Material provided:
-- ==== Sys2Proof/Tests/Slice0.lean ====
section
/-! SUPPORT. Tests and witnesses: small states that meet the hypotheses of the statements, ill-formed terms that WellFormed refuses,
and results that the spec gives. -/
set_option Elab.async false

namespace Sys2Proof.Tests
open Sys2Proof.Machine Sys2Proof.Safety

/-! ### States -/

/-- A device that serves: every domain on, every stall in service, the clock stepped to 2 s after the start of the frame count, both
images run, USB configured, and all of Plain open. -/
def lit : State :=
  { State.reset with
    time := { TimeBase.reset with stepped := true, anchorT := ns (315964821 * 1000000000) }
    pwr := { Power.reset with domains := BitVec.allOnes 86 }
    stalls := Vector.replicate 64 { Stall.reset with inService := true, aclk := 2000, inboundEnd := 0xFFFF }
    fab := { Fabric.reset with fwLimit := Vector.replicate 32 0x2000, fwAttr := Vector.replicate 32 0x80000002, trained := true }
    wh := { Weigh.reset with ready := true, hallUp := true }
    sec := { Security.reset with ready := true, hallRun := true, whRun := true, phase := .served }
    host := { HostIf.reset with usbConfigured := true, usbAttached := true, usbSpeed := 2, usbProtocol := 3 }
    pins := { Pins.reset with pwrGood := true } }

/-- The clock moved on by t ns of PTP time, and CNT at u. -/
def later (t u : Nat) (s : State) : State :=
  s.modTime fun x => { x with anchorT := x.anchorT + ns t, cnt := BitVec.ofNat 64 u, anchorC := BitVec.ofNat 64 u }

/-- n bytes with little-endian fields (offset, width, value). -/
def fields (n : Nat) (l : List (Nat × Nat × Nat)) : List Byte :=
  l.foldl (fun b p => b.take p.1 ++ natLE p.2.1 p.2.2 ++ b.drop (p.1 + p.2.1)) (List.replicate n 0)

/-- A waiting entry at index 0 with these bytes. -/
def waiting (b : List Byte) : QEntry := ⟨0, b, .waiting, true, true, none, none, false, false, 0, 0, none, 0, 0, false⟩

/-- Queue 0 enabled with 16 entries, class cls, and these entries, for every stall. -/
def queued (cls : Nat) (l : List QEntry) (s : State) : State :=
  s.modQueue 0 fun x => { x with
    cfg := BitVec.ofNat 32 (0x80040001 + cls * 0x4000000), base := 0x20000000, maskLo := 0xFFFFFFFF, maskHi := 0xFFFFFFFF
    entries := l, tail := BitVec.ofNat 12 (l.length % 16) }

/-- A command of queue 0, entry 0, with the descriptor d, at its item 0 of one. -/
def run0 (d : List Byte) : Running := ⟨0, 0, d, 0, none, some 0, 0, [], [none], false, none, [], []⟩

/-- A claim about what an option holds, decided through the option. -/
theorem all1 {α : Type} {o : Option α} {P : α → Prop} (h : ∀ x ∈ o, P x) : ∀ x, o = some x → P x := h

/-- The same for a family of options. -/
theorem all2 {ι α : Type} {o : ι → Option α} {P : ι → α → Prop} (h : ∀ i, ∀ x ∈ o i, P i x) : ∀ i x, o i = some x → P i x :=
  h

/-- A sealed command descriptor, or queue entry, of n bytes. -/
def cmd (n : Nat) (l : List (Nat × Nat × Nat)) : List Byte := reseal (fields n l)

/-- These bytes at an address. -/
def withMem (a : Nat) (bs : List Byte) (s : State) : State := { s with mem := memWrite s.mem a bs }

/-- Mailbox m holds the request `code` with these items, and it is Hall's next. -/
def asked (m : MboxId) (code : Nat) (items : List Byte) (s : State) : State :=
  let t := s.modMb m fun x => { x with
    req := memWrite [] 0 (natLE 2 3 ++ natLE 2 code ++ natLE 2 7 ++ [BitVec.ofNat 8 m.val, 0] ++ natLE 4 items.length ++ natLE 4 0
      ++ items)
    busy := true, seq := 7, phase := .rung }
  { t with host := { t.host with order := [m] } }

/-- Hall's next command is that of mailbox m, with good items. -/
theorem mbRuns {s : State} {m : MboxId} {code : Nat} {allow : Nat → List Byte → Option Bool}
    (h : s.mbTakes m code = true ∧ (s.mb m).items.2 = none ∧ firstFault allow [] (s.mb m).items.1 = none ∧
      (s.sec.ready = true ∨ s.bootTakes code = true)) : MbRuns s m code allow (s.mb m).items.1 :=
  ⟨h.1, Prod.ext rfl h.2.1, h.2.2.1, h.2.2.2⟩

/-- An entry of no work, for the matrix array. -/
def w0 : List Byte := fields 96 []

/-- A stall's vector engine runs r, its registers as at the start. -/
def onVec (r : Running) (s : State) : State := s.modStall 0 fun x => { x with vec := .running r (VecRegs.clear false 0) }

/-- A stall's sequencer runs r, its registers as at the start. -/
def onSeq (r : Running) (s : State) : State := s.modStall 0 fun x => { x with seq := .running r SeqRegs.clear }

/-- The entry stands at that engine of stall 0. -/
def placedOn (g : Engine) (e : QEntry) : QEntry := { e with phase := .placed 0 g, stall := some 0 }

/-- A command with UNORD and one item, whose gate word is met. -/
def unordRun : Running := { run0 (cmd 64 [(4, 1, 2)]) with item := none, items := some [⟨0, 1, 0x20000100⟩] }

def unordVec : State := withMem 0x20000103 [0x80] (onVec unordRun (queued 0 [placedOn .vector (waiting (cmd 96 [(4, 1, 2)]))] lit))

def unordSeq : State := withMem 0x20000103 [0x80] (onSeq unordRun (queued 0 [placedOn .sequencer (waiting (cmd 96 [(4, 1, 2)]))] lit))

/-- A vector command in queue 0. -/
def vecEntry : QEntry := waiting (cmd 96 [(0, 1, 1)])

/-- An entry whose MODEL no stall holds. -/
def modelEntry : QEntry := waiting (cmd 96 [(80, 2, 5)])

/-- A plan at 20 00_0000h, of the air slot of cell 0 with the absolute number k. -/
def planOf (k : Int) : PlanReg := ⟨(lit.frameTiming 0).air k, 0x20000000, 0, 0⟩

/-- Cell 0 runs, and the plan of its next slot, of no entries, is registered. -/
def planned : State :=
  withMem 0x20000000 (cmd 64 [])
    ((lit.modCell 0 fun x => { x with running := true, lastSlot := some 0 }).modTime fun x =>
      { x with plans := vset x.plans 0 [planOf 1] })

/-- A block on its way; final for a reason where one is given. -/
def block (final : Option Byte) : UlBlock := ⟨final, some true, some ([], []), none, .none, none, false, none⟩

/-- A transmission of 24 bits. -/
def tx0 : SchTx := ⟨24, 60, 410, 2, 1, 0, false, 0, 0⟩

/-- An uplink slot with one PUSCH transport block of one block. -/
def ulSlotOf (final : Option Byte) : UlSlot := ⟨⟨0, 0⟩, [⟨1, 1, 0, some tx0, [block final], false, none⟩], false, false, false, [], none⟩

/-- Cell 0 runs, with that slot on its way. -/
def uplink (final : Option Byte) (s : State) : State :=
  s.modCell 0 fun x => { x with configured := true, running := true, ul := [ulSlotOf final] }

/-- Cell 0 delivers on queue pair 3, which is up. -/
def overQp (s : State) : State :=
  (s.modCell 0 fun x => x.set .delivery 3).modQp 3 fun x => { x with configured := true }

/-- Every port's link is up and it serves. -/
def linked (s : State) : State :=
  (List.finRange 4).foldl (fun s p => s.modPort p fun x => { x with ctrl := 0x80012580, fecLock := true, linkUp := true }) s

/-- A downlink slot of one allocation. -/
def dlSlotOf : DlSlot := ⟨⟨0, 0⟩, [⟨1, 0, 1, 0, false, none, [], []⟩], false, true, (false, false), [], true, List.range 14, [], false, []⟩

def downlink (s : State) : State := s.modCell 0 fun x => { x with configured := true, running := true, dl := [dlSlotOf] }

/-- The item TARGET or CELL of a request: cell 0. -/
def forCell : List Byte := itemBytes 0x101 [0]

/-- Cell 0 learns from its site, with a label and background work done since its last step. -/
def trained : State :=
  lit.modCell 0 fun x => { (x.set .adaptMode 1).set .adaptKeep 1 with
    adapt := { x.adapt with work := 1 }, labels := [⟨0, ⟨0, 0⟩, 0, 0⟩] }

/-- Engine g of stall 0 is reserved for the entry with these bytes. -/
def reservedOn (g : Engine) (b : List Byte) : State :=
  (queued 0 [{ waiting b with phase := .placed 0 g, stall := some 0 }] lit).reserveEngine 0 g 0 0

def onEngine (g : Engine) (b : List Byte) : QEntry := { waiting b with phase := .placed 0 g, stall := some 0 }

/-- A good matrix command: one row, one column, one product, of INT8 with INT32 results. -/
def goodMx : List Byte :=
  cmd 96 [(3, 1, 10), (24, 4, 16), (28, 4, 32), (44, 2, 1), (46, 2, 1), (48, 2, 1), (50, 2, 1), (52, 2, 1), (54, 2, 1)]

/-- A good vector command of one instruction. -/
def goodVec : List Byte := cmd 96 [(0, 1, 1), (20, 4, 0x1000), (24, 2, 1)]

/-- A good sequencer command of one instruction. -/
def goodSeq : List Byte :=
  cmd 96 [(0, 1, 2), (20, 4, 0x150000), (24, 2, 1), (32, 4, 0x150000), (36, 4, 0x150000), (40, 4, 0x150000), (44, 4, 0x150000)]

/-- A good chain start. -/
def goodChain : List Byte := cmd 96 [(0, 1, 3), (20, 4, 0x20000000), (32, 4, 0x100)]

/-- A good Pass wait. -/
def goodWait : List Byte := cmd 96 [(0, 1, 4)]

/-- Pass 0 enabled. -/
def withPass (s : State) : State :=
  { s with fab := { s.fab with passes := vmod s.fab.passes 0 fun p => { p with en := true, target := 2 } } }

/-- A command of queue 0 with that outcome. -/
def endedRun (d : List Byte) (o : Byte) : Running := { run0 d with outcome := some o }

def onVec' (r : Running) (s : State) : State := s.modStall 0 fun x => { x with vec := .running r (VecRegs.clear false 0) }
def onSeq' (r : Running) (s : State) : State := s.modStall 0 fun x => { x with seq := .running r SeqRegs.clear }
def onMx (r : Running) (s : State) : State := s.modStall 0 fun x => { x with matrix := .running r false }

/-- A command of one item with an ITEM_BUDGET. -/
def budgetRun : Running := run0 (cmd 64 [(58, 1, 1)])

/-- The window of cell 0's reserve, on stall 0, is open. -/
def inWindow (s : State) : State :=
  { s with qm := { s.qm with reserves := [⟨0, 1, 0, 0, 0, ns 1000000000000000000, true, []⟩] } }

/-- A sequencer command of queue 1 that takes interrupts. -/
def victimRun : Running := { run0 (cmd 64 [(0, 1, 2), (52, 1, 1)]) with q := 1 }

def firmEntry : QEntry := { waiting (cmd 96 [(0, 1, 2)]) with eligibleAt := some 0 }

/-- The one stall that the entry's queue admits runs a bulk command that takes interrupts. -/
def firmState : State :=
  ((onSeq' victimRun (queued 0 [firmEntry] lit)).modQueue 0 fun x => { x with maskLo := 1, maskHi := 0 }).modQueue 1 fun x =>
    { x with cfg := 0x84040001 }

/-- A good matrix command with an ITEM_BUDGET. -/
def budgetMx : List Byte :=
  cmd 96 [(3, 1, 10), (24, 4, 16), (28, 4, 32), (44, 2, 1), (46, 2, 1), (48, 2, 1), (50, 2, 1), (52, 2, 1), (54, 2, 1), (58, 1, 1)]

/-- A chain of queue 0 that waits on a remote transfer. -/
def remoteChain : Chain :=
  { origin := .command (run0 goodChain), cls := 2, localBase := 0, localEnd := 256, cur := fields 32 [(4, 4, 16), (8, 8, 0x1000000000)]
    next := 0, fetched := [], phase := .moving 0 0, expired := false, started := 0 }

def remoteState : State :=
  (queued 2 [onEngine (.dma 0) goodChain] lit).modStream 0 0 fun y => { y with chain := some remoteChain, preempt := some 0 }

/-- A vector command with its program at 1000h, which may read 2000h-2FFFh and write 3000h-3FFFh. -/
def vecRun : Running :=
  run0 (cmd 64 [(0, 1, 1), (20, 4, 0x1000), (24, 2, 4), (32, 4, 0x2000), (36, 4, 0x3000), (40, 4, 0x3000), (44, 4, 0x4000)])

/-- The word of a vector instruction: operation, type, and the bits below. -/
def vw (op ty low : Nat) : Nat := op * 2 ^ 56 + ty * 2 ^ 53 + low

def vecRegs : VecRegs := VecRegs.clear false 0

/-- Stall 0 is at that instruction with the registers x. -/
def vecSt (w : Nat) (x : VecRegs) : State :=
  withMem (stallBase 0 + 0x1000) (natLE 8 w) (lit.modStall 0 fun y => { y with vec := .running vecRun x })

theorem vecAt {w : Nat} {x : VecRegs}
    (h : memNat (stallView (vecSt w x).mem 0) ((progOf vecRun.desc).prog + 8 * x.pc) 8 = w) :
    VecAt (vecSt w x) 0 vecRun x 0 (vecInstrOf w) := ⟨rfl, rfl, rfl, congrArg vecInstrOf h⟩

theorem both {P : Nat → Nat → Prop} (h : ∀ j, j < 16 → ∀ i, i < 64 → P j i) : ∀ j i, j < 16 → i < 64 → P j i :=
  fun j i hj hi => h j hj i hi

/-- A sequencer command with its program at 152000h, which may load words 0-15 and store words 16-31. -/
def seqRun : Running :=
  run0 (cmd 64 [(0, 1, 2), (20, 4, 0x152000), (24, 2, 4), (32, 4, 0x150000), (36, 4, 0x150040), (40, 4, 0x150040), (44, 4, 0x150080),
    (52, 1, 1)])

/-- Stall 0 is at that sequencer instruction with the registers x. -/
def seqSt (w : Nat) (x : SeqRegs) : State :=
  withMem (stallBase 0 + 0x152000) (natLE 4 w) (lit.modStall 0 fun y => { y with seq := .running seqRun x })

theorem seqAt {w : Nat} {x : SeqRegs} {c : Nat}
    (h : (seqSt w x).seqCode (progOf seqRun.desc) (stallView (seqSt w x).mem 0) x = some (c, BitVec.ofNat 32 w, false)) :
    SeqAt (seqSt w x) 0 seqRun (x.fetched c (BitVec.ofNat 32 w) false) 0 c (BitVec.ofNat 32 w) :=
  ⟨⟨x, false, rfl, h, rfl⟩, rfl, rfl⟩

/-- Every index register is 100h, beyond the extents. -/
def seqFar : SeqRegs := { SeqRegs.clear with ix := Vector.replicate 8 0x100 }

theorem memOk {s : State} (h : Mem.wf s.mem = true) : MemOk s := h

/-- A history request, sealed. -/
def hreq (l : List (Nat × Nat × Nat)) : List Byte :=
  setBytes (fields 32 l) 30 (natLE 2 (crc16 ((fields 32 l).take 30)).toNat)

/-- The history cache is on, its records at the start of Plain, and Hall's request r waits in ring 0. -/
def histSt (r : List Byte) (s : State) : State :=
  s.modHist fun h => { h with en := true, init := true, trackBase := 0x20000000, rings := vset h.rings 0 [⟨r, true, 0⟩] }

/-- Track 0 is attached, and its first key and value pages map frame 0. -/
def tracked (s : State) : State :=
  withMem 0x20000307 [0x80] (withMem 0x20000207 [0x80] (withMem 0x20000000 [1] s))

/-- A request in progress. -/
def running (b : List Byte) : HistRun :=
  { cls := 0, bytes := b, waits := [], pins := [], ctx := [], tok := 8, lk := 64, writes := [], copies := [], result := 0, shot := false }

def inProgress (r : HistRun) (s : State) : State := s.modHist fun h => { h with en := true, active := [r] }

/-- A chain of a command of queue 0, which may touch the first 256 bytes of its stall. -/
def chainOf' (budget : Nat) (cur : List Byte) (phase : ChainPhase) : Chain :=
  { origin := .command (run0 (cmd 64 [(0, 1, 3), (58, 1, budget)])), cls := 0, localBase := 0, localEnd := 0x100, cur := cur
    next := 0x20000000, fetched := [], phase := phase, expired := false, started := 0 }

def withChain (c : Chain) (s : State) : State := s.modStream 0 0 fun y => { y with chain := some c }

/-- The chain is ready, and its next descriptor d stands in Plain. -/
def dmaSt (d : List Byte) : State := withMem 0x20000000 d (withChain (chainOf' 0 [] .ready) lit)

Your objective: Produce only the lines from the line containing "is given. -/" through the line containing "one block. -/", inclusive of both, exactly as they stand in the entries above.

Solution:
/-- A block on its way; final for a reason where one is given. -/
def block (final : Option Byte) : UlBlock := ⟨final, some true, some ([], []), none, .none, none, false, none⟩

/-- A transmission of 24 bits. -/
def tx0 : SchTx := ⟨24, 60, 410, 2, 1, 0, false, 0, 0⟩

/-- An uplink slot with one PUSCH transport block of one block. -/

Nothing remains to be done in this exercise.